Le constat est aberrant. D’un “État fort” sous le régime socialiste du président Modibo Keita, le Mali est passé malheureusement à un “État failli” avec Ibrahim Boubacar Keita.
À la fin des années 2010, après un quart de siècle d’efforts d’édification de la démocratie, les États sahéliens sont à la croisée des chemins. Et le plus grand défi pour nombre d’entre eux semble être le maintien même de leur intégrité territoriale. L’exemple le plus éloquent est celui du Mali, un pays désormais sous tutelle de la communauté internationale, avec un État incapable de contrôler une partie importante de son propre territoire. Jadis considéré comme un modèle de succès en matière de démocratisation, le pays de Modibo Keita (1915-1977), l’une des figures de proue des luttes d’émancipation et de l’Afrique progressiste, est aujourd’hui avec le régime IBK l’incarnation même de ce que d’aucuns appellent un « État failli », avec une armée à la peine face à divers groupes armés.
Certes, le pays dispose encore d’institutions caractéristiques d’une démocratie, c’est-à-dire un président de la République élu au suffrage universel, une Assemblée nationale où siègent des représentants élus du peuple, des conseils municipaux élus, une justice officiellement indépendante, une presse libre et plurielle, une multitude de partis politiques, une société civile active. Mais on peut se demander combien sont les Maliens qui croient encore que l’avenir de leur pays, ainsi que leur propre sort, dépend d’abord et avant tout de ces institutions dont l’existence constitue, malgré tout ce que l’on peut penser de leur efficience, une source légitime de fierté.
En effet, l’existence de ces institutions constitue, dans un contexte aussi difficile que celui que connaît le Mali, une raison de garder l’espoir ; car elle indique qu’il y a non seulement encore des acquis indéniables à défendre, mais aussi beaucoup de choses à conquérir pour que le peuple puisse vivre dignement.
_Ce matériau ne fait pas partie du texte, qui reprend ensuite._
-- ==== Sys2Proof/Laws/Kept2.lean ====
section
/-! SUPPORT. What every shared operation keeps: continued from Kept.lean, callees before callers. -/
namespace Sys2Proof.Machine
open Sys2Proof
set_option Elab.async false
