-- ==== Sys2Proof/Laws/Ordered.lean ====
section
/-! SUPPORT. The tables every shared operation keeps in rising order: the first-error captures, and the words and poison flags of every
scratchpad. One lemma per operation, callees before callers. -/
namespace Sys2Proof.Machine
open Sys2Proof
set_option Elab.async false

/-- A scratchpad is in rising order. -/
def SpadOrdered (k : Core) : Prop := twf k.sp.words = true ∧ twf k.sp.pois = true
/-- The captures and every scratchpad are in rising order. -/
structure Ordered (s : State) : Prop where
  caps : twf s.caps = true
  sp : s.cores.all (fun e => twf e.2.sp.words && twf e.2.sp.pois) = true
theorem SpadOrdered.dflt : SpadOrdered {} := ⟨rfl, rfl⟩
theorem tget_all {α : Type} {p : α → Prop} {d : α} (hd : p d) {t : Tbl α} (h : ∀ e ∈ t, p e.2) (n : Nat) : p (tget d t n) := by
  induction t with
  | nil => exact hd
  | cons e t ih =>
    obtain ⟨k, w⟩ := e
    simp only [tget]
    split
    · exact h (k, w) (List.mem_cons_self ..)
    · split
      · exact hd
      · exact ih (fun e he => h e (by simp [he]))
theorem Ordered.core {s : State} (h : Ordered s) (c : Nat) : SpadOrdered (core s c) := by
  refine tget_all (p := SpadOrdered) SpadOrdered.dflt (fun e he => ?_) c
  have := List.all_eq_true.1 h.sp e he
  simpa [SpadOrdered] using this
theorem SpadOrdered.words {k : Core} (h : SpadOrdered k) : twf k.sp.words = true := h.1
theorem SpadOrdered.pois {k : Core} (h : SpadOrdered k) : twf k.sp.pois = true := h.2
theorem SpadOrdered.of {k l : Core} (h : SpadOrdered k) (e : l.sp = k.sp) : SpadOrdered l := by unfold SpadOrdered; rw [e]; exact h
theorem SpadOrdered.of2 {k l : Core} (h : SpadOrdered k) (e1 : l.sp.words = k.sp.words) (e2 : l.sp.pois = k.sp.pois) : SpadOrdered l := by unfold SpadOrdered; rw [e1, e2]; exact h
theorem SpadOrdered.ite {k l : Core} {c : Prop} [Decidable c] (a : SpadOrdered k) (b : SpadOrdered l) : SpadOrdered (if c then k else l) := by split <;> assumption
theorem putWord_spad {k : Core} (h : SpadOrdered k) {w : Nat} {v : DWord} {p : Bool} : SpadOrdered (putWord k w v p) := by
  obtain ⟨a, b⟩ := h
  unfold putWord
  refine ⟨?_, ?_⟩ <;> dsimp only <;> split <;> first | exact twf_tdel _ a | exact twf_tput _ _ a | exact twf_tdel _ b | exact twf_tput _ _ b
theorem setCore_ordered {a0 : State} {a1 : Nat} {a2 : Core} (h : Ordered a0) (k : SpadOrdered a2) : Ordered (setCore a0 a1 a2) := by
  refine ⟨h.caps, ?_⟩
  rw [List.all_eq_true]
  intro e he
  rcases mem_tput he with rfl | he
  · simpa [SpadOrdered] using k
  · exact List.all_eq_true.1 h.sp e he
theorem twf_tfilter {α : Type} {t : Tbl α} (h : twf t = true) (p : Nat → α → Bool) : twf (tfilter p t) = true := by
  unfold tfilter
  induction t with
  | nil => rfl
  | cons a m ih =>
    obtain ⟨k, w⟩ := a
    rw [List.filter_cons]
    split
    · exact twf_of_lt (ih (twf_cons h)) fun e he => twf_lt h e (List.mem_filter.1 he).1
    · exact ih (twf_cons h)
theorem bankLose_spad {k : Core} (h : SpadOrdered k) {b : Nat} : SpadOrdered (bankLose k b) := by
  unfold bankLose SpadOrdered; dsimp only; exact ⟨twf_tfilter h.1 _, twf_tfilter h.2 _⟩
theorem settled_fold_ok (l : List (Nat × DWord × Bool)) {x : Spad} (h : twf x.words = true ∧ twf x.pois = true) :
    twf (l.foldl (fun x e => (putWord { sp := x } e.1 e.2.1 e.2.2).sp) x).words = true ∧ twf (l.foldl (fun x e => (putWord { sp := x } e.1 e.2.1 e.2.2).sp) x).pois = true := by
  induction l generalizing x with
  | nil => exact h
  | cons e l ih => exact ih (putWord_spad (k := { sp := x }) h)
theorem settled_ok {k : Core} (h : SpadOrdered k) : twf k.sp.settled.words = true ∧ twf k.sp.settled.pois = true := settled_fold_ok _ (x := { k.sp with wq := [] }) h
theorem coreKeep_spad {k : Core} (h : SpadOrdered k) : SpadOrdered (coreKeep k) := settled_ok h
theorem restKeep_spad {k : Core} (h : SpadOrdered k) : SpadOrdered (restKeep k) := settled_ok h
theorem twf_foldl {α β : Type} {f : Tbl α → β → Tbl α} (h : ∀ t x, twf t = true → twf (f t x) = true) {t : Tbl α}
    (ht : twf t = true) (l : List β) : twf (l.foldl f t) = true := by
  induction l generalizing t with
  | nil => exact ht
  | cons a l ih => exact ih (h t a ht)
theorem Ordered.folds {α : Type} {f : State → α → State} {t : State} {l : List α} (h : Ordered t) (hf : ∀ s x, Ordered s → Ordered (f s x)) : Ordered (l.foldl f t) := by
  induction l generalizing t with
  | nil => exact h
  | cons a l ih => exact ih (hf t a h)
theorem Ordered.elim {α : Type} {t : State} {o : Option α} {f : α → State} (h : Ordered t) (hf : ∀ a, Ordered (f a)) : Ordered (o.elim t f) := by
  cases o with
  | none => exact h
  | some a => exact hf a
theorem Ordered.ite {a b : State} {c : Prop} [Decidable c] (ha : Ordered a) (hb : Ordered b) : Ordered (if c then a else b) := by
  split <;> assumption
theorem Ordered.fst {α : Type} {t : State} {r : α} {p : State × α} (e : p = (t, r)) (h : Ordered p.1) : Ordered t := by subst e; exact h
theorem Ordered.snd {α : Type} {t : State} {r : α} {p : α × State} (e : p = (r, t)) (h : Ordered p.2) : Ordered t := by subst e; exact h
theorem Ordered.foldsFst {α β : Type} {f : State × β → α → State × β} {p : State × β} {l : List α} (h : Ordered p.1)
    (hf : ∀ p x, Ordered p.1 → Ordered (f p x).1) : Ordered (l.foldl f p).1 := by
  induction l generalizing p with
  | nil => exact h
  | cons a l ih => exact ih (hf p a h)
theorem Ordered.upd {x : State} (h : Ordered x) (now' : Nat) (free' : Nat) (regs' : Tbl Word) (stg' : Tbl Word) (latch' : List Latch) (fuseMap' : Tbl Word) (fieldMap' : Tbl Word) (mem' : Tbl Byte) (mpois' : Tbl Bool) (merr' : Tbl Nat) (slices' : Tbl Slice) (stackSt' : Tbl Stack) (grant' : Tbl Word) (nets' : Tbl DieNet) (ports' : Tbl PortSt) (routes' : Tbl Routes) (twin' : Twin) (heal' : Heal) (hub' : Hub) (flash' : Flash) (pins' : Pins) (power' : Power) (host' : HostIf) (gauges' : Tbl Gauge) (inval' : List Cast) (flip' : Option Cast) (reports' : List Report) (out' : List Out) (pending' : List Instr) : Ordered ⟨now', free', regs', x.caps, stg', latch', fuseMap', fieldMap', mem', mpois', merr', slices', stackSt', grant', x.cores, nets', ports', routes', twin', heal', hub', flash', pins', power', host', gauges', inval', flip', reports', out', pending'⟩ := ⟨h.caps, h.sp⟩
theorem Ordered.updCaps {x : State} (h : Ordered x) (now' : Nat) (free' : Nat) (regs' : Tbl Word) (caps' : Tbl Cap) (stg' : Tbl Word) (latch' : List Latch) (fuseMap' : Tbl Word) (fieldMap' : Tbl Word) (mem' : Tbl Byte) (mpois' : Tbl Bool) (merr' : Tbl Nat) (slices' : Tbl Slice) (stackSt' : Tbl Stack) (grant' : Tbl Word) (nets' : Tbl DieNet) (ports' : Tbl PortSt) (routes' : Tbl Routes) (twin' : Twin) (heal' : Heal) (hub' : Hub) (flash' : Flash) (pins' : Pins) (power' : Power) (host' : HostIf) (gauges' : Tbl Gauge) (inval' : List Cast) (flip' : Option Cast) (reports' : List Report) (out' : List Out) (pending' : List Instr) (e : twf caps' = true) : Ordered ⟨now', free', regs', caps', stg', latch', fuseMap', fieldMap', mem', mpois', merr', slices', stackSt', grant', x.cores, nets', ports', routes', twin', heal', hub', flash', pins', power', host', gauges', inval', flip', reports', out', pending'⟩ := ⟨e, h.sp⟩
def OrderedNext (o : Res) : Prop := ∀ t, o = .next t → Ordered t
theorem OrderedNext.next {t : State} (h : Ordered t) : OrderedNext (.next t) := by intro u e; cases e; exact h
theorem OrderedNext.fault {f : Fault} : OrderedNext (.fault f) := by intro u e; cases e
theorem OrderedNext.onUnit {t : State} {n k : Nat} (h : Ordered t) : OrderedNext (onUnit n k t) := by
  intro u e; rw [(onUnit_next e).2]; exact h
theorem OrderedNext.onCore {t : State} {c : Nat} (h : Ordered t) : OrderedNext (onCore c t) := OrderedNext.onUnit h
theorem OrderedNext.ite {a b : Res} {c : Prop} [Decidable c] (ha : OrderedNext a) (hb : OrderedNext b) : OrderedNext (if c then a else b) := by
  split <;> assumption

theorem onUnit_ordered {a0} {a1} {a2} (h : Ordered a2) : OrderedNext (onUnit a0 a1 a2) := by
  unfold onUnit
  repeat' with_reducible first
    | exact h | apply OrderedNext.next | apply OrderedNext.fault | apply OrderedNext.ite
theorem onCore_ordered {a0} {a1} (h : Ordered a1) : OrderedNext (onCore a0 a1) := by
  unfold onCore
  repeat' with_reducible first
    | exact h | apply onUnit_ordered
theorem wr_ordered {a0} {a1} {a2} {a3} (h : Ordered a0) : Ordered (wr a0 a1 a2 a3) := by
  unfold wr
  repeat' with_reducible apply Ordered.upd h
theorem fdSet_ordered {a0} {a1} {a2} {a3} (h : Ordered a0) : Ordered (fdSet a0 a1 a2 a3) := by
  unfold fdSet
  repeat' with_reducible first
    | exact h | apply wr_ordered
theorem setSeqSt_ordered {a0} {a1} {a2} {a3} (h : Ordered a0) : Ordered (setSeqSt a0 a1 a2 a3) := by
  unfold setSeqSt
  repeat' with_reducible first
    | exact h | apply fdSet_ordered | apply Ordered.ite
theorem send_ordered {a0} {a1} (h : Ordered a0) : Ordered (send a0 a1) := by
  unfold send
  repeat' with_reducible apply Ordered.upd h
theorem irqEdge_ordered {a0 : State} {a1} {a2 : State} (h : Ordered a2) : Ordered (irqEdge a0 a1 a2) := by
  unfold irqEdge
  exact Ordered.ite (send_ordered h) h
theorem raiseInt_ordered {a0} {a1} {a2} (h : Ordered a0) : Ordered (raiseInt a0 a1 a2) := by
  unfold raiseInt
  repeat' with_reducible first
    | exact h | apply irqEdge_ordered | apply wr_ordered
theorem errAt_ordered {a0} {a1} {a2} {a3} {a4} {a5} {a6} (h : Ordered a0) : Ordered (errAt a0 a1 a2 a3 a4 a5 a6) := by
  unfold errAt
  repeat' with_reducible first
    | exact h | apply raiseInt_ordered | apply Ordered.ite | apply twf_tput | apply Ordered.caps | apply Ordered.updCaps
theorem coreErr_ordered {a0} {a1} {a2} {a3} {a4} {a5} {a6} (h : Ordered a0) : Ordered (coreErr a0 a1 a2 a3 a4 a5 a6) := by
  unfold coreErr
  repeat' first
    | with_reducible first
        | exact h | apply errAt_ordered | apply raiseInt_ordered
    | split
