-- ==== Sys2Proof/Laws/Ordered2.lean ====
section
/-! SUPPORT. The tables every shared operation keeps in rising order: continued from Ordered.lean, callees before callers. -/
namespace Sys2Proof.Machine
open Sys2Proof
set_option Elab.async false
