-- ==== Sys2Proof/Laws/Ordered3.lean ====
section
/-! SUPPORT. The tables every shared operation keeps in rising order: continued from Ordered2.lean, callees before callers. -/
namespace Sys2Proof.Machine
open Sys2Proof
set_option Elab.async false
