-- ==== Sys2Proof/Laws/Ordered5.lean ====
section
/-! SUPPORT. The tables every shared operation keeps in rising order: continued from Ordered4.lean, callees before callers. -/
namespace Sys2Proof.Machine
open Sys2Proof
set_option Elab.async false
C’est le lieu de mentionner ici la résistance et la résilience remarquables du peuple malien qui, à travers des efforts quotidiens, empêche que le chaos qui règne au Nord s’installe partout dans le pays ; sans toutefois perdre de vue la fragilité à long terme de cette résistance et de cette résilience populaires, dans un contexte où les forces centrifuges tirent profit de l’incurie d’une clique au pouvoir profondément corrompue et insensible aux souffrances du peuple.
En 2017, les observateurs critiques de la scène politique malienne sont unanimes à souligner que, cinq ans après la fulgurante incursion des groupes armés djihadistes dans le Nord du pays, les mœurs politiques n’ont guère évolué dans un sens positif. Le régime du président Ibrahim Boubacar Keita, pourtant issu en août 2013 d’une élection jugée crédible, est tout aussi corrompu que ceux qui l’ont précédé.
La poursuite de la guerre contre divers groupes armés, djihadistes ou irrédentistes, apparaît clairement comme une bonne excuse pour l’État malien de se soustraire à son obligation d’offrir au peuple meurtri des services publics dignes de ce nom. La sécurité du pays est devenue l’affaire des armées étrangères. Et le bien-être des populations celle des ONG internationales. Du coup, le pays est géré sur des illusions par un régime médiocre et insensible à la souffrance des Maliens.